(Stored data)
===============

-- ==== Sys2Proof/Laws/Exec.lean ====
section
/-! SUPPORT. What the shared operations behind every command can do, said once: the precheck, raising a fault, one command
and one step. -/

namespace Sys2Proof.Machine

theorem raiseFault_next {c : FaultCode} {s t : State} (h : raiseFault c s = .next t) :
    t = { s with fault := c, result := none } := by
  cases h; rfl

theorem whileRunning_next {s t : State} {body : Host.Outcome State Fault Refusal}
    (h : whileRunning s body = .next t) : s.fault = .noFault ∧ body = .next t := by
  unfold whileRunning at h
  split at h
  · exact ⟨‹_›, h⟩
  · cases h

theorem whileRunning_of_running {s : State} (h : s.fault = .noFault) (body : Host.Outcome State Fault Refusal) :
    whileRunning s body = body := by
  simp [whileRunning, h]

theorem whileRunning_of_stopped {s : State} (h : s.fault ≠ .noFault) (body : Host.Outcome State Fault Refusal) :
    whileRunning s body = .fault (.stopped s.fault) := by
  simp [whileRunning, h]

theorem afterInit_next {s t : State} {body : Host.Outcome State Fault Refusal} (h : afterInit s body = .next t) :
    s.fault = .noFault ∧
      ((s.initDone = true ∧ body = .next t) ∨
        (s.initDone = false ∧ t = { s with fault := .notInit, result := none })) := by
  obtain ⟨hf, hb⟩ := whileRunning_next h
  refine ⟨hf, ?_⟩
  split at hb
  · exact .inl ⟨‹_›, hb⟩
  · exact .inr ⟨Bool.eq_false_iff.2 ‹_›, raiseFault_next hb⟩

theorem afterInit_of_ready {s : State} (hf : s.fault = .noFault) (hd : s.initDone = true)
    (body : Host.Outcome State Fault Refusal) : afterInit s body = body := by
  simp [afterInit, whileRunning, hf, hd]

/-- Everything a command that answers a next state can have done: it was turned away with a fault, writing nothing else, or it
was INIT, UPDATE, HASCHG or a BUILD with its own effect. -/
theorem exec_next_cases {i : Instr} {s t : State} (h : exec i s = .next t) :
    s.fault = .noFault ∧
      ((∃ c, c ≠ .noFault ∧ t = { s with fault := c, result := none } ∧
          ((c = .notInit ∧ i ≠ .init ∧ s.initDone = false) ∨
            (c = .badBuffer ∧ i = .build true ∧ s.initDone = true ∧ bufferOk s = false))) ∨
        (i = .init ∧
          t = { s with
            cfg := allInputsPulledUp, cur := decodeSample s.params.lineMap (~~~s.pin0) (~~~s.pin1)
            first := true, initDone := true, result := none }) ∨
        (i = .update ∧ s.initDone = true ∧
          t = { s with cur := decodeSample s.params.lineMap (~~~s.pin0) (~~~s.pin1), result := none }) ∨
        (i = .haschg ∧ s.initDone = true ∧ t = { s with result := some (changed s) }) ∨
        (i = .build false ∧ s.initDone = true ∧ t = { s with dlv := s.cur, first := false, result := none }) ∨
        (i = .build true ∧ s.initDone = true ∧ bufferOk s = true ∧
          t = { s with
            dlv := s.cur, first := false, result := none, mem := s.mem.writeReport (bufOperand s) s.cur })) := by
  cases i with
  | init =>
    obtain ⟨hf, hb⟩ := whileRunning_next h
    cases hb
    exact ⟨hf, .inr (.inl ⟨rfl, rfl⟩)⟩
  | update =>
    obtain ⟨hf, ⟨hd, hb⟩ | ⟨hd, rfl⟩⟩ := afterInit_next h
    · cases hb
      exact ⟨hf, .inr (.inr (.inl ⟨rfl, hd, rfl⟩))⟩
    · exact ⟨hf, .inl ⟨_, by decide, rfl, .inl ⟨rfl, by decide, hd⟩⟩⟩
  | haschg =>
    obtain ⟨hf, ⟨hd, hb⟩ | ⟨hd, rfl⟩⟩ := afterInit_next h
    · cases hb
      exact ⟨hf, .inr (.inr (.inr (.inl ⟨rfl, hd, rfl⟩)))⟩
    · exact ⟨hf, .inl ⟨_, by decide, rfl, .inl ⟨rfl, by decide, hd⟩⟩⟩
  | build present =>
    obtain ⟨hf, ⟨hd, hb⟩ | ⟨hd, rfl⟩⟩ := afterInit_next h
    · cases present with
      | false =>
        cases hb
        exact ⟨hf, .inr (.inr (.inr (.inr (.inl ⟨rfl, hd, rfl⟩))))⟩
      | true =>
        simp only [if_true] at hb
        split at hb
        · cases hb
          exact ⟨hf, .inr (.inr (.inr (.inr (.inr ⟨rfl, hd, ‹_›, rfl⟩))))⟩
        · exact ⟨hf, .inl ⟨_, by decide, raiseFault_next hb, .inr ⟨rfl, rfl, hd, Bool.eq_false_iff.2 ‹_›⟩⟩⟩
    · exact ⟨hf, .inl ⟨_, by decide, rfl, .inl ⟨rfl, by simp, hd⟩⟩⟩

/-- Everything a step that answers a next state can have done: it waited, it raised RESERVED_CMD, or it ran a command. -/
theorem step_next_cases {s s' : State} (h : step s = .next s') :
    s.fault = .noFault ∧
      ((s.pending = [] ∧ s' = s) ∨
        ∃ r rest, s.pending = r :: rest ∧
          ((∃ e, decode r.cmd = .error e ∧
              s' = { s.present r rest with fault := .reservedCmd, result := none }) ∨
            ∃ i, decode r.cmd = .ok i ∧ exec i (s.present r rest) = .next s')) := by
  unfold step nextRequest at h
  rcases hp : s.pending with _ | ⟨r, rest⟩
  · rw [hp] at h
    obtain ⟨hf, hb⟩ := whileRunning_next h
    cases hb
    exact ⟨hf, .inl ⟨rfl, rfl⟩⟩
  · rw [hp] at h
    simp only [runCommand, State.present_cmd] at h
    rcases hd : decode r.cmd with e | i
    · rw [hd] at h
      obtain ⟨hf, hb⟩ := whileRunning_next h
      exact ⟨hf, .inr ⟨r, rest, rfl, .inl ⟨e, hd, raiseFault_next hb⟩⟩⟩
    · rw [hd] at h
      exact ⟨(exec_next_cases h).1, .inr ⟨r, rest, rfl, .inr ⟨i, hd, h⟩⟩⟩

theorem whileRunning_ne_refused {s : State} {body : Host.Outcome State Fault Refusal} {r : Refusal}
    (h : body ≠ .refused r) : whileRunning s body ≠ .refused r := by
  unfold whileRunning
  split
  · exact h
  · simp

theorem afterInit_ne_refused {s : State} {body : Host.Outcome State Fault Refusal} {r : Refusal}
    (h : body ≠ .refused r) : afterInit s body ≠ .refused r := by
  refine whileRunning_ne_refused ?_
  split
  · exact h
  · simp [raiseFault]

/-- No command answers a refusal: every row of the opcode table has its meaning. -/
theorem exec_ne_refused (i : Instr) (s : State) (r : Refusal) : exec i s ≠ .refused r := by
  cases i with
  | init => exact whileRunning_ne_refused (by simp)
  | update => exact afterInit_ne_refused (by simp)
  | haschg => exact afterInit_ne_refused (by simp)
  | build present =>
    refine afterInit_ne_refused ?_
    split
    · split <;> simp [raiseFault]
    · simp

end Sys2Proof.Machine
end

===============

(TASK TO CARRY OUT): From the data above, return every line from the line that has "by simp, hd⟩⟩⟩" up to and including the line that has "unfold step nextRequest at h", exactly.

(WRITTEN SOLUTION):
    · exact ⟨hf, .inl ⟨_, by decide, rfl, .inl ⟨rfl, by simp, hd⟩⟩⟩

/-- Everything a step that answers a next state can have done: it waited, it raised RESERVED_CMD, or it ran a command. -/
theorem step_next_cases {s s' : State} (h : step s = .next s') :
    s.fault = .noFault ∧
      ((s.pending = [] ∧ s' = s) ∨
        ∃ r rest, s.pending = r :: rest ∧
          ((∃ e, decode r.cmd = .error e ∧
              s' = { s.present r rest with fault := .reservedCmd, result := none }) ∨
            ∃ i, decode r.cmd = .ok i ∧ exec i (s.present r rest) = .next s')) := by
  unfold step nextRequest at h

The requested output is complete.